◆ **What to work on**
Print exactly those lines that run from the beginning of the data to the line bearing "(p.onTracker f).drill = p.drill", inclusive.

Stored data:
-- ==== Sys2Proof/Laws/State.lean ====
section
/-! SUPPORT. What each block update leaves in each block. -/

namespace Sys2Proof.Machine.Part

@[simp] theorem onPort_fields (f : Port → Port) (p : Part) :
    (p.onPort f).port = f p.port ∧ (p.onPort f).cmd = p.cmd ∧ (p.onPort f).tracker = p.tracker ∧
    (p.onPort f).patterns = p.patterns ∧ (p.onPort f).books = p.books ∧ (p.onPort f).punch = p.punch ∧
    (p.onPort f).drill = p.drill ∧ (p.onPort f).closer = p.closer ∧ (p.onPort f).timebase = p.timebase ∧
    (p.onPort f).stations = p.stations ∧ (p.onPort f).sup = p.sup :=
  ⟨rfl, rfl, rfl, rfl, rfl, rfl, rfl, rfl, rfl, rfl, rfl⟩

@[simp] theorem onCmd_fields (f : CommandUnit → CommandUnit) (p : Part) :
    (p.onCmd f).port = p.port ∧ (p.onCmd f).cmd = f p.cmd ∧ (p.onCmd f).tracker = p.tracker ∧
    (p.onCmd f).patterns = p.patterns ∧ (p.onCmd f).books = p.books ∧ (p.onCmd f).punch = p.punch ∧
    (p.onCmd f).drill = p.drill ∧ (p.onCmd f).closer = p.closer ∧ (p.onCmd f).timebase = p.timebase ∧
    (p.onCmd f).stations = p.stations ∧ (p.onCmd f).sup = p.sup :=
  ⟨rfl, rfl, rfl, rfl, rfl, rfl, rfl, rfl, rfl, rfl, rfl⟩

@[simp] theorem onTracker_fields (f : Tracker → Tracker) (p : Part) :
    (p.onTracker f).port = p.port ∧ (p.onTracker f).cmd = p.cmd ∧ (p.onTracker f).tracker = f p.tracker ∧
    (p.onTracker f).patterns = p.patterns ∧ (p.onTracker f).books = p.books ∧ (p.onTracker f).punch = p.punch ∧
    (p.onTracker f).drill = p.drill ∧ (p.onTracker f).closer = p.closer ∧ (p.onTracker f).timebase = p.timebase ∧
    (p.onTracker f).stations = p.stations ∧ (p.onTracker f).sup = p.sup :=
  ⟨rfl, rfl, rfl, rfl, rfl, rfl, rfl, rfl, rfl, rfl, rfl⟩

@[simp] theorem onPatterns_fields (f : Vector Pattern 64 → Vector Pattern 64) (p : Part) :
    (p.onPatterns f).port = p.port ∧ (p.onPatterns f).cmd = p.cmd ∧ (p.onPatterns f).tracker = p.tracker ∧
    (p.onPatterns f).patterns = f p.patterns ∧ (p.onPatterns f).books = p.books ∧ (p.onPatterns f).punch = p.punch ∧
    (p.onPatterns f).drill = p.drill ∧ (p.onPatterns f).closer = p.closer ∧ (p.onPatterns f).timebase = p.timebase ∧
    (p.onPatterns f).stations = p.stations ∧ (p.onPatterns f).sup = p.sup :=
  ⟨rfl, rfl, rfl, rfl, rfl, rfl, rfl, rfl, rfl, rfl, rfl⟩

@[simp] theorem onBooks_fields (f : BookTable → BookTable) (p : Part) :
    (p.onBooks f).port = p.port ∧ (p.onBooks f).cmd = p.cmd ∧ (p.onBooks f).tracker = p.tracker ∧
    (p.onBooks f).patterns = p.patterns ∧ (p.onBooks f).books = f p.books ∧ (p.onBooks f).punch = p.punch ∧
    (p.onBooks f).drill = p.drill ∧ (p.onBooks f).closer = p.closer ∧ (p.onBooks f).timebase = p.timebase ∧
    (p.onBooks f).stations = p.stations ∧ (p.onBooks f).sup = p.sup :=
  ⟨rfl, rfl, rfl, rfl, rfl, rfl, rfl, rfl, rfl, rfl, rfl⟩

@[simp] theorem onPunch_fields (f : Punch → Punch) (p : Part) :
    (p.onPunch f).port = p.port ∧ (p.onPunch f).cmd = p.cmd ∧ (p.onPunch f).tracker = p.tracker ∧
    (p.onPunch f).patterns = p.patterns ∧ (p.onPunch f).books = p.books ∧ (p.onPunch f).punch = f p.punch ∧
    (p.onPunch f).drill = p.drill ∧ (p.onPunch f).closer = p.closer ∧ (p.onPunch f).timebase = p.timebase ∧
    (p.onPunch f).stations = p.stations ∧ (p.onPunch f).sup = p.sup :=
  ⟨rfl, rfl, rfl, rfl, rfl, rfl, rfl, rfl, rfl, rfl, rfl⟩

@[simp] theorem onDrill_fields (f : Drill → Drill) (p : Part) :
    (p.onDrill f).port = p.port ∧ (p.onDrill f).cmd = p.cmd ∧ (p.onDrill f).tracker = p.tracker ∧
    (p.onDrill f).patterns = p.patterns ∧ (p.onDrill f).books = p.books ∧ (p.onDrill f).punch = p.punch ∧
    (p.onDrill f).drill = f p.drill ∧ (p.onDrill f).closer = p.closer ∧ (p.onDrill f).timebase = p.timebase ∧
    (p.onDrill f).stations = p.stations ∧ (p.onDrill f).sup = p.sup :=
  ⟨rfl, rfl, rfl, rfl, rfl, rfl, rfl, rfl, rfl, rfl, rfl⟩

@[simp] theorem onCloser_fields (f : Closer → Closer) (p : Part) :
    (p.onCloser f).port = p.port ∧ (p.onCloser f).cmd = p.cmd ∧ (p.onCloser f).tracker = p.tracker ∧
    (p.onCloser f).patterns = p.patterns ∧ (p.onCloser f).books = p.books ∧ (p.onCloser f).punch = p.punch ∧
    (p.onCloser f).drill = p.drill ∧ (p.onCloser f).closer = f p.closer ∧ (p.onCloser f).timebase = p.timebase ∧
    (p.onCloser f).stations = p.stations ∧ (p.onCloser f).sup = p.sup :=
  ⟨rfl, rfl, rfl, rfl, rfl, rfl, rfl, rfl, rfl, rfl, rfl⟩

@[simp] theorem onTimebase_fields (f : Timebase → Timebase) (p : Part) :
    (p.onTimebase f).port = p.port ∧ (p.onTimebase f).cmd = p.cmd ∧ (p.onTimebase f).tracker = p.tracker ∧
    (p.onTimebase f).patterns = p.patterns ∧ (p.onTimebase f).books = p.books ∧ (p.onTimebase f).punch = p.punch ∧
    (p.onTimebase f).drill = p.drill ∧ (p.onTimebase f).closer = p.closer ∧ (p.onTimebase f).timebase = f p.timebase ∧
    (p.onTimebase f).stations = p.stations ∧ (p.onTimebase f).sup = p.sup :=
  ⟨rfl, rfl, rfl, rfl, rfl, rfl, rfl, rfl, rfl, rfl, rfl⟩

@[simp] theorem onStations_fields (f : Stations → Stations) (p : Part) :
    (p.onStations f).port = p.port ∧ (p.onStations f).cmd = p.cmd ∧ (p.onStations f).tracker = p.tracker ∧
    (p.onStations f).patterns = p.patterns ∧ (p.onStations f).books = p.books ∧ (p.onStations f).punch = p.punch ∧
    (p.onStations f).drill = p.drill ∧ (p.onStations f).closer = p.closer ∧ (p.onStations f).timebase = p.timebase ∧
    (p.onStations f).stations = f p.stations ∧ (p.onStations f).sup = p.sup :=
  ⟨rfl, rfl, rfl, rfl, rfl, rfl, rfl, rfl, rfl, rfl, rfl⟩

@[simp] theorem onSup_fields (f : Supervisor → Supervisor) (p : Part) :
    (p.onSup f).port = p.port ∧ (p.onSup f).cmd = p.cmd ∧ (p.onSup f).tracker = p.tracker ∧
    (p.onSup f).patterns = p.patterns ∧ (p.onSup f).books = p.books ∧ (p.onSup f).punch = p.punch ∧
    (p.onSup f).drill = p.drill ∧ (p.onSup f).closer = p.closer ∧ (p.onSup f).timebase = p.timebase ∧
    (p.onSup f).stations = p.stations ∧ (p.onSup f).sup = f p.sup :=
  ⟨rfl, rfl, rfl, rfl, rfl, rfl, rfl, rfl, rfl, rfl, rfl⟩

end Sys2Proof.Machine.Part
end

◆ **Written answer**
-- ==== Sys2Proof/Laws/State.lean ====
section
/-! SUPPORT. What each block update leaves in each block. -/

namespace Sys2Proof.Machine.Part

@[simp] theorem onPort_fields (f : Port → Port) (p : Part) :
    (p.onPort f).port = f p.port ∧ (p.onPort f).cmd = p.cmd ∧ (p.onPort f).tracker = p.tracker ∧
    (p.onPort f).patterns = p.patterns ∧ (p.onPort f).books = p.books ∧ (p.onPort f).punch = p.punch ∧
    (p.onPort f).drill = p.drill ∧ (p.onPort f).closer = p.closer ∧ (p.onPort f).timebase = p.timebase ∧
    (p.onPort f).stations = p.stations ∧ (p.onPort f).sup = p.sup :=
  ⟨rfl, rfl, rfl, rfl, rfl, rfl, rfl, rfl, rfl, rfl, rfl⟩

@[simp] theorem onCmd_fields (f : CommandUnit → CommandUnit) (p : Part) :
    (p.onCmd f).port = p.port ∧ (p.onCmd f).cmd = f p.cmd ∧ (p.onCmd f).tracker = p.tracker ∧
    (p.onCmd f).patterns = p.patterns ∧ (p.onCmd f).books = p.books ∧ (p.onCmd f).punch = p.punch ∧
    (p.onCmd f).drill = p.drill ∧ (p.onCmd f).closer = p.closer ∧ (p.onCmd f).timebase = p.timebase ∧
    (p.onCmd f).stations = p.stations ∧ (p.onCmd f).sup = p.sup :=
  ⟨rfl, rfl, rfl, rfl, rfl, rfl, rfl, rfl, rfl, rfl, rfl⟩

@[simp] theorem onTracker_fields (f : Tracker → Tracker) (p : Part) :
    (p.onTracker f).port = p.port ∧ (p.onTracker f).cmd = p.cmd ∧ (p.onTracker f).tracker = f p.tracker ∧
    (p.onTracker f).patterns = p.patterns ∧ (p.onTracker f).books = p.books ∧ (p.onTracker f).punch = p.punch ∧
    (p.onTracker f).drill = p.drill ∧ (p.onTracker f).closer = p.closer ∧ (p.onTracker f).timebase = p.timebase ∧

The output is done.